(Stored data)
◇ ◇ ◇ ◇ ◇ ◇ ◇

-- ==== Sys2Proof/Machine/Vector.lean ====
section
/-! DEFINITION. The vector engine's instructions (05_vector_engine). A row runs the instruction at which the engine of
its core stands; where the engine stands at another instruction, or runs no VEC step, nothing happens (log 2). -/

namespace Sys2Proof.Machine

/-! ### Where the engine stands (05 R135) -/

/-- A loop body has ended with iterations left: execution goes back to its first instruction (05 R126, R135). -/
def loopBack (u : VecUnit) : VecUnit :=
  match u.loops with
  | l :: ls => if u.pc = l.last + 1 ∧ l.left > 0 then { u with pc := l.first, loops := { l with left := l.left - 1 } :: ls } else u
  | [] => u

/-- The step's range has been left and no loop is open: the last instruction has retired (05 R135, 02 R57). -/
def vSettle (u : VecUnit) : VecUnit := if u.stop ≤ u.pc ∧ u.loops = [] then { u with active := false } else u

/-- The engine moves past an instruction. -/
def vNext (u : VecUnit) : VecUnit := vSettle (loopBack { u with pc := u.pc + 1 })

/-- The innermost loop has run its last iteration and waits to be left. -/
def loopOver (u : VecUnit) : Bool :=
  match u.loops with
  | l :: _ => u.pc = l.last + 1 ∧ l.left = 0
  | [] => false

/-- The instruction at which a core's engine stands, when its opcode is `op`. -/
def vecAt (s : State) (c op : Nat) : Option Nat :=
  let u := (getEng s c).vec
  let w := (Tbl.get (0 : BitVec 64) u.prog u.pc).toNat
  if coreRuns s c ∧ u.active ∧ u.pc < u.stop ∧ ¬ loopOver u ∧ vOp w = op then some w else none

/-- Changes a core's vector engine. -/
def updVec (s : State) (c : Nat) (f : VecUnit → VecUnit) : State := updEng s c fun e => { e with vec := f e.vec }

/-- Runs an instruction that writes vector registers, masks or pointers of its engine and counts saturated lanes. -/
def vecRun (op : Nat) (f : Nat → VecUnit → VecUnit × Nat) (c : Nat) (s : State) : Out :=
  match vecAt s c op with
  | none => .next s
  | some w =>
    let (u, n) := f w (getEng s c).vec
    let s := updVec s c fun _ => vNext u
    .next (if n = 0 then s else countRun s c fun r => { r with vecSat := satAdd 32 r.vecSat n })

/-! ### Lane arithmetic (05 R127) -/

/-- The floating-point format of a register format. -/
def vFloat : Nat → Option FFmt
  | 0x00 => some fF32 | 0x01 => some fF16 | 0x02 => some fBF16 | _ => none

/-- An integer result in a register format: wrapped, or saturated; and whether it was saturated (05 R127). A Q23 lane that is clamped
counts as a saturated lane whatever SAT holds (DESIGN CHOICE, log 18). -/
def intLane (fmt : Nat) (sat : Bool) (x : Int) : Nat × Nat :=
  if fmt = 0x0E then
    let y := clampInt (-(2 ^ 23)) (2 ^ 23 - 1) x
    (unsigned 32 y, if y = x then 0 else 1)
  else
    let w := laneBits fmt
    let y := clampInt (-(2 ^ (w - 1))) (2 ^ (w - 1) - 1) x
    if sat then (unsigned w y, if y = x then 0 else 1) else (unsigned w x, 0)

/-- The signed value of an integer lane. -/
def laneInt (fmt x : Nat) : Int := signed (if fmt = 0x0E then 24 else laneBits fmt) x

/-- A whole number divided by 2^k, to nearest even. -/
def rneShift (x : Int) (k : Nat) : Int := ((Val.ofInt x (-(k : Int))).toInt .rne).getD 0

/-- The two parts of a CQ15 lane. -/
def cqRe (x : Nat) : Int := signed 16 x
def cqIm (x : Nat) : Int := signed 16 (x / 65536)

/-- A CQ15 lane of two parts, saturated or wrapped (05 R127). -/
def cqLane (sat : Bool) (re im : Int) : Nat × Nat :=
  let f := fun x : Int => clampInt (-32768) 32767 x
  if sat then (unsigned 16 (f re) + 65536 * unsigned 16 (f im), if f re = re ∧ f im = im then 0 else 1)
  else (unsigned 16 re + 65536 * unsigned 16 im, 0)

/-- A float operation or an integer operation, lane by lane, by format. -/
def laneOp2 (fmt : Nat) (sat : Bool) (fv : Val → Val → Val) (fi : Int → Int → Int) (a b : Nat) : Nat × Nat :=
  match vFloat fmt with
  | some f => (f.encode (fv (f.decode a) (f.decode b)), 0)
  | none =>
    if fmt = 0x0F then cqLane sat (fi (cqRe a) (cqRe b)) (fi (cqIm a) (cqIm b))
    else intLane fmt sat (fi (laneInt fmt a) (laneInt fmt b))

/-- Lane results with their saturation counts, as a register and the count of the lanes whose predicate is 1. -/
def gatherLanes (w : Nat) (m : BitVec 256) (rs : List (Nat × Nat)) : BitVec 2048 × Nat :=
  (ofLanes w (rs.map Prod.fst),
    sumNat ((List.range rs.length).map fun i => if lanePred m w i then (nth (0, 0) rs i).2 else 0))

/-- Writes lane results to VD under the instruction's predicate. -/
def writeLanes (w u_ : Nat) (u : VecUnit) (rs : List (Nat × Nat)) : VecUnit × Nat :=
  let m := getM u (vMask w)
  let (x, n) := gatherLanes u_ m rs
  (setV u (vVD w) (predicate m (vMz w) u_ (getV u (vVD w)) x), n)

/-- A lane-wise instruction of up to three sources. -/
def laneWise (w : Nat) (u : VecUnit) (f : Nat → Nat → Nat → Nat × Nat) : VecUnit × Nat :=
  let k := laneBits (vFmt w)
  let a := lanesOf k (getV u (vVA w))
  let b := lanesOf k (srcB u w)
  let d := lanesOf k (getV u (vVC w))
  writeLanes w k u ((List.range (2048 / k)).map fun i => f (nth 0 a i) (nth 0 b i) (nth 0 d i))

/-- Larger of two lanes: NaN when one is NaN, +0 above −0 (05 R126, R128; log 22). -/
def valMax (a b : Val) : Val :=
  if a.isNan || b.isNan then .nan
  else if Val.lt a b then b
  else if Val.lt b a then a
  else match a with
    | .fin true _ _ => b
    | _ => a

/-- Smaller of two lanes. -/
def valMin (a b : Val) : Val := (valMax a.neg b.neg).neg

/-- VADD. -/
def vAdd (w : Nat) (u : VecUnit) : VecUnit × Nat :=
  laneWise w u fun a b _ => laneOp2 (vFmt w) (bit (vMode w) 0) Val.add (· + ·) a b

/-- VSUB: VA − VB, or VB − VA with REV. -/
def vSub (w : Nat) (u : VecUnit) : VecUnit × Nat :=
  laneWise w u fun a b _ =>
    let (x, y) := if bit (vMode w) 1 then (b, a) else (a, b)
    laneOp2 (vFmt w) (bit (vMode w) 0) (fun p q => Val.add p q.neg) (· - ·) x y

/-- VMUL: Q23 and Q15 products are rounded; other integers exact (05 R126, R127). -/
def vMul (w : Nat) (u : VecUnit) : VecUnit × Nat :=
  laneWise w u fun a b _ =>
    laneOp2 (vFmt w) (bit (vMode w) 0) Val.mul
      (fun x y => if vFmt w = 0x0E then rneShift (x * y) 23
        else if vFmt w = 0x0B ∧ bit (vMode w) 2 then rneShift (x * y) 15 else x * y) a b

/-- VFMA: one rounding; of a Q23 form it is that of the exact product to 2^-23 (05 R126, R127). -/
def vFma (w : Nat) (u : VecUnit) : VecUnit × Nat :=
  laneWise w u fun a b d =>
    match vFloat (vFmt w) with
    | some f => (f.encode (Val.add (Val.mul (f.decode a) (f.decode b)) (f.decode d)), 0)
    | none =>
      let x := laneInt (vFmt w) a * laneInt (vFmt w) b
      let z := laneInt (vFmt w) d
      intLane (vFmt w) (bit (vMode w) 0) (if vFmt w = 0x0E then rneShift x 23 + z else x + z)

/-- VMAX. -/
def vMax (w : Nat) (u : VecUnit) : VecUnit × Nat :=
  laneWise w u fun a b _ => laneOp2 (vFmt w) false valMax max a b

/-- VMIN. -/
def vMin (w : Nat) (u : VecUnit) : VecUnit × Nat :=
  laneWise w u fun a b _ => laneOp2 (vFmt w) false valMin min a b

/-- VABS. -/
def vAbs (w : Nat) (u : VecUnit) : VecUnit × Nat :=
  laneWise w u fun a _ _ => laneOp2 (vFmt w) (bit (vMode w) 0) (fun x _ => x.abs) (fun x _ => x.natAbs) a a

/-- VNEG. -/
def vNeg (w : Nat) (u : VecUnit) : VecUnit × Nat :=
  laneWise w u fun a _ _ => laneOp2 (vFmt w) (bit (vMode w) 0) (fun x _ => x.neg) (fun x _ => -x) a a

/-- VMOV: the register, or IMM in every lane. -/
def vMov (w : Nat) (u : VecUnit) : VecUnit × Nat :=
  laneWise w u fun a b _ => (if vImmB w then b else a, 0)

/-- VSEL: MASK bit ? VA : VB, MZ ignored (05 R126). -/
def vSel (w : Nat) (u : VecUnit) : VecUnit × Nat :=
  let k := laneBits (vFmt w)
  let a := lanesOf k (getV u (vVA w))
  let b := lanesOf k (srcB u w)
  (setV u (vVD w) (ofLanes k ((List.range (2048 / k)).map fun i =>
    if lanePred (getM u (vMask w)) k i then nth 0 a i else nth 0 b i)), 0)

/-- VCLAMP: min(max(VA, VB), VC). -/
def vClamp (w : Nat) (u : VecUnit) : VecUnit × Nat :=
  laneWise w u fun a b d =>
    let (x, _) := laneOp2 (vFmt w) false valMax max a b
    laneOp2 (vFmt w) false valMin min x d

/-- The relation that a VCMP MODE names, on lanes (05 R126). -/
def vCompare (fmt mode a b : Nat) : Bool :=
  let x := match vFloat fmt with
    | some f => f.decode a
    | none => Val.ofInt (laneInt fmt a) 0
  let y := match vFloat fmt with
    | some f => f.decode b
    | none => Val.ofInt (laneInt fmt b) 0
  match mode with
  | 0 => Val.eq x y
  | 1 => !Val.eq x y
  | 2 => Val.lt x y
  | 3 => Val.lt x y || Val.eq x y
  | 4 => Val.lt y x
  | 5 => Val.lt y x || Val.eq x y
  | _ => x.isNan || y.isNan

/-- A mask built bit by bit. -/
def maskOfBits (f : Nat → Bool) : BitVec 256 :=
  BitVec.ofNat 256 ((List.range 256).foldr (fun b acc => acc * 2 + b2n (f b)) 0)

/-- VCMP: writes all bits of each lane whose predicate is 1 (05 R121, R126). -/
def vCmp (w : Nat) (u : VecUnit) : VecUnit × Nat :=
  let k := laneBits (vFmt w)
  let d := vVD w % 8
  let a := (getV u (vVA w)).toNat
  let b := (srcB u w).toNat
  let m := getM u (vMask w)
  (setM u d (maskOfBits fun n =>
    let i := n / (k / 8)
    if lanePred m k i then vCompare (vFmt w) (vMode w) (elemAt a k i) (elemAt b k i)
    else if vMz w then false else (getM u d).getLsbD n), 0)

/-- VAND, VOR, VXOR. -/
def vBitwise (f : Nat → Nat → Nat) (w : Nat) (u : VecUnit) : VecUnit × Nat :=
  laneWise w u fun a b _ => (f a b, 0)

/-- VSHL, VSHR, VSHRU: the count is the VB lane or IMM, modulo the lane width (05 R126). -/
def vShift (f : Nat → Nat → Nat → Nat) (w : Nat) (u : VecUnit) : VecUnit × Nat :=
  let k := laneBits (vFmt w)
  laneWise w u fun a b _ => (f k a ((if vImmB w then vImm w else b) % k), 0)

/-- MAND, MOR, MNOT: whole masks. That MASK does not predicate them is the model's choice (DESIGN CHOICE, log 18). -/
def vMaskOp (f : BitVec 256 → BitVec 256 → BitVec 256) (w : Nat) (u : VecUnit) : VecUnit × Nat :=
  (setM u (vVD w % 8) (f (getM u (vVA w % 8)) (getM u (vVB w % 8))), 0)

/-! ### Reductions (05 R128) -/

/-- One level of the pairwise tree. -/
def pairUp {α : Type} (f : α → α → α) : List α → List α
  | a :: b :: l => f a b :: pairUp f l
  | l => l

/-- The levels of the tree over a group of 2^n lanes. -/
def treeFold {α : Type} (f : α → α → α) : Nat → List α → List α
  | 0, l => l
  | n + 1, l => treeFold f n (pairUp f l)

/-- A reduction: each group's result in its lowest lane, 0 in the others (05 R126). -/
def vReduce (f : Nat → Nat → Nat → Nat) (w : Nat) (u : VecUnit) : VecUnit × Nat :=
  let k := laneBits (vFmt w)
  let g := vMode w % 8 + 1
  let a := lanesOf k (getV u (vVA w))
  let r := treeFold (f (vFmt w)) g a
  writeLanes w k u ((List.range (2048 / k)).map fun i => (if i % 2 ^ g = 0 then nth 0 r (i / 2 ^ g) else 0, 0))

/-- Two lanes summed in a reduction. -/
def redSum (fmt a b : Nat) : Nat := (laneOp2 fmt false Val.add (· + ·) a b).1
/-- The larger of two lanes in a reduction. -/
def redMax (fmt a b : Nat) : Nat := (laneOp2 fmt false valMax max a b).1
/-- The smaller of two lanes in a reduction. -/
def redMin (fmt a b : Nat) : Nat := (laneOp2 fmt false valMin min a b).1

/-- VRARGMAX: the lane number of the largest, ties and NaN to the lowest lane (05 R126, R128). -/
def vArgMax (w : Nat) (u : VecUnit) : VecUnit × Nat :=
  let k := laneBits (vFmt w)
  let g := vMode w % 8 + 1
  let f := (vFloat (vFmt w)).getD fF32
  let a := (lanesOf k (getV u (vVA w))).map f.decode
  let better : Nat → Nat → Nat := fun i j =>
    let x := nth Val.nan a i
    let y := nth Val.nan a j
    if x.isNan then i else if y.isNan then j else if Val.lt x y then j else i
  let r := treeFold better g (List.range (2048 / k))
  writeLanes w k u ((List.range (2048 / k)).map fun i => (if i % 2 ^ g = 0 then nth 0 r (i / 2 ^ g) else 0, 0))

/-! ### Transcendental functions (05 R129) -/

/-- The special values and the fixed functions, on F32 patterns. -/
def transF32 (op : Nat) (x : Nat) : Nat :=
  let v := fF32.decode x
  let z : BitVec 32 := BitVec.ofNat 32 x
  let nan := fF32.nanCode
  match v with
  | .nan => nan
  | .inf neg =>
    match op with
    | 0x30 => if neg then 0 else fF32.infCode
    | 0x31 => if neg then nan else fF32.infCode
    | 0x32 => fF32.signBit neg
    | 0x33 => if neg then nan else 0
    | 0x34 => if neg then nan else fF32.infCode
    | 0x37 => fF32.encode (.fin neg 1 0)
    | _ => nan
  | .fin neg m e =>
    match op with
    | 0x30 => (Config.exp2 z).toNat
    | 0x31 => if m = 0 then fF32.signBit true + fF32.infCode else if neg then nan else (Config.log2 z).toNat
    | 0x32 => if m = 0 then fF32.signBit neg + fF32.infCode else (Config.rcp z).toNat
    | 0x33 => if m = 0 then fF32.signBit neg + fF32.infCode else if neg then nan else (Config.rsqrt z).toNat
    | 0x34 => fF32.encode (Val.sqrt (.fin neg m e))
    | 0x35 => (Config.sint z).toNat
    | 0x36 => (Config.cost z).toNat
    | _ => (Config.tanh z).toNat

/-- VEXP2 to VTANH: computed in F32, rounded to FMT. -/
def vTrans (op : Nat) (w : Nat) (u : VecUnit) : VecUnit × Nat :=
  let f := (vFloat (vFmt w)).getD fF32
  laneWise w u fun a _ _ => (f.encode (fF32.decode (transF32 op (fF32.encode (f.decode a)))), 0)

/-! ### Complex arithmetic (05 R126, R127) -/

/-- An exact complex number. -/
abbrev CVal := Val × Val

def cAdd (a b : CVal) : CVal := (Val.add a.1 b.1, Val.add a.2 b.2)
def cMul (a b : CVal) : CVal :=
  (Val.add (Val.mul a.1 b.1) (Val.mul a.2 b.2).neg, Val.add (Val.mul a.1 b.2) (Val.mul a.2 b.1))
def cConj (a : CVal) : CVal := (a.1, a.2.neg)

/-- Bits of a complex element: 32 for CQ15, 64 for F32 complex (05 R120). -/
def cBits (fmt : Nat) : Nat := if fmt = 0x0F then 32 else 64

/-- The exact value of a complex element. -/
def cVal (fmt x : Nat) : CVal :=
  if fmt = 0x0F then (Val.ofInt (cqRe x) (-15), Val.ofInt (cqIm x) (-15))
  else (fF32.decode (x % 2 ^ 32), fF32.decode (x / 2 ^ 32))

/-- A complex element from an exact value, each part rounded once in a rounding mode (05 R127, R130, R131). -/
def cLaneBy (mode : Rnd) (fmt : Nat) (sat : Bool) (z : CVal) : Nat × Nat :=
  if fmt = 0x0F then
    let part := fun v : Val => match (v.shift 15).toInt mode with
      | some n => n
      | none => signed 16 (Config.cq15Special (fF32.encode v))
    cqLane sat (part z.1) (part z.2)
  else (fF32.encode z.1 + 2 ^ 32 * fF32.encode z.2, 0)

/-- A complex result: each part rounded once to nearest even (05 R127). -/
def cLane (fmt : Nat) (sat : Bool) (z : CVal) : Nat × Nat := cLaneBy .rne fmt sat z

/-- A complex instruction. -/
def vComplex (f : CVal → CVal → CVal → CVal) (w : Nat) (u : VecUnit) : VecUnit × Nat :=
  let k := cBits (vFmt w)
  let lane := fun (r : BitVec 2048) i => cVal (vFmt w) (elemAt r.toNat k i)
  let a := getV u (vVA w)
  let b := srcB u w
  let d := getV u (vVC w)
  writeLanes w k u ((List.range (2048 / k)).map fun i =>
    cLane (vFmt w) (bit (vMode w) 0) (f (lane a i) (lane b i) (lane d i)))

◇ ◇ ◇ ◇ ◇ ◇ ◇

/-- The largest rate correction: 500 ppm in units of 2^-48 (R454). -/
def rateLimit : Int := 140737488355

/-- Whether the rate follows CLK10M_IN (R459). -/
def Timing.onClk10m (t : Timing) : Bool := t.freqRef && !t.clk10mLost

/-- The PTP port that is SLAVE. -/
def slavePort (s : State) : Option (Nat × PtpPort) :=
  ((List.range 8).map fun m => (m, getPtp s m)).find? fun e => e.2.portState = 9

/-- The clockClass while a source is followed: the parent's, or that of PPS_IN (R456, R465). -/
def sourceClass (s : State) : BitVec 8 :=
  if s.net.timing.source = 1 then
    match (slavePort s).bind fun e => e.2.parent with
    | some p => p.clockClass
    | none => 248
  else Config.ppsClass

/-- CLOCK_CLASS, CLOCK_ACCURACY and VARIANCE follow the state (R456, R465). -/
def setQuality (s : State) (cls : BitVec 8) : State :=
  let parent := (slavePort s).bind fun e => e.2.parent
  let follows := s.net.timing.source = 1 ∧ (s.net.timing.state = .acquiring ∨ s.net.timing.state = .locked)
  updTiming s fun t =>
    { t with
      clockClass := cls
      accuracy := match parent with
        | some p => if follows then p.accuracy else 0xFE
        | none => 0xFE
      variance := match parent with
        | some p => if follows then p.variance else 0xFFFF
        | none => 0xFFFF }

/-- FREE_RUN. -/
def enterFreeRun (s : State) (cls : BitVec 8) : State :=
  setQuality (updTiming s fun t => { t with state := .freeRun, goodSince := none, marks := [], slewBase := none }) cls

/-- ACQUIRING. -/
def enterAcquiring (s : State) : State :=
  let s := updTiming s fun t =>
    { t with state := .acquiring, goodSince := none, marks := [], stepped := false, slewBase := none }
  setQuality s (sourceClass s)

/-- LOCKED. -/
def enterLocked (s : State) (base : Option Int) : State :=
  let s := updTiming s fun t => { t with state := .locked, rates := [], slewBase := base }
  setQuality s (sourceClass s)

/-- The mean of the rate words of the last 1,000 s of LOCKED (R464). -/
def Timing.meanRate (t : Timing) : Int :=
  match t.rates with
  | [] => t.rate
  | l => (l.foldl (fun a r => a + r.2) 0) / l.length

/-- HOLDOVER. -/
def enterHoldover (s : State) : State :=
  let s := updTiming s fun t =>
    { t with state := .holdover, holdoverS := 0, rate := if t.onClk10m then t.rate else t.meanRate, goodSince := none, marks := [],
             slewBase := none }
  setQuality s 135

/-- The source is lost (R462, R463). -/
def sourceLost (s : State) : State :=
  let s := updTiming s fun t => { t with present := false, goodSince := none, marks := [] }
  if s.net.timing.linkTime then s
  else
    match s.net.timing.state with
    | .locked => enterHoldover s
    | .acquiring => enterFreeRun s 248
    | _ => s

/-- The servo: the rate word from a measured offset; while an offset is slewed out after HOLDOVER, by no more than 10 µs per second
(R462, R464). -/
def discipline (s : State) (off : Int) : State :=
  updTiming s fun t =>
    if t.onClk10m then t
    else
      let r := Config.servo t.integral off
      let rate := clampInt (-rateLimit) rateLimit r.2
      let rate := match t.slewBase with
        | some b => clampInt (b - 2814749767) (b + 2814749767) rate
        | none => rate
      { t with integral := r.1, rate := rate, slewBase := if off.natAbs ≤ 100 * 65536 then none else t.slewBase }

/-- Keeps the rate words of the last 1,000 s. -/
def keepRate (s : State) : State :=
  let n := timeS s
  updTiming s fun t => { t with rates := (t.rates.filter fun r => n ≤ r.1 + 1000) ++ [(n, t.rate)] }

◇ ◇ ◇ ◇ ◇ ◇ ◇

▶ [WHAT YOU ARE ASKED TO DO] Above are records; repeat only the lines starting at the line with "(R462, R464). -/" and ending at the line with "def keepRate (s", exactly as they appear, both included.

▶ [RESULT OF THE EXERCISE]
(R462, R464). -/
def discipline (s : State) (off : Int) : State :=
  updTiming s fun t =>
    if t.onClk10m then t
    else
      let r := Config.servo t.integral off
      let rate := clampInt (-rateLimit) rateLimit r.2
      let rate := match t.slewBase with
        | some b => clampInt (b - 2814749767) (b + 2814749767) rate
        | none => rate
      { t with integral := r.1, rate := rate, slewBase := if off.natAbs ≤ 100 * 65536 then none else t.slewBase }

/-- Keeps the rate words of the last 1,000 s. -/
def keepRate (s : State) : State :=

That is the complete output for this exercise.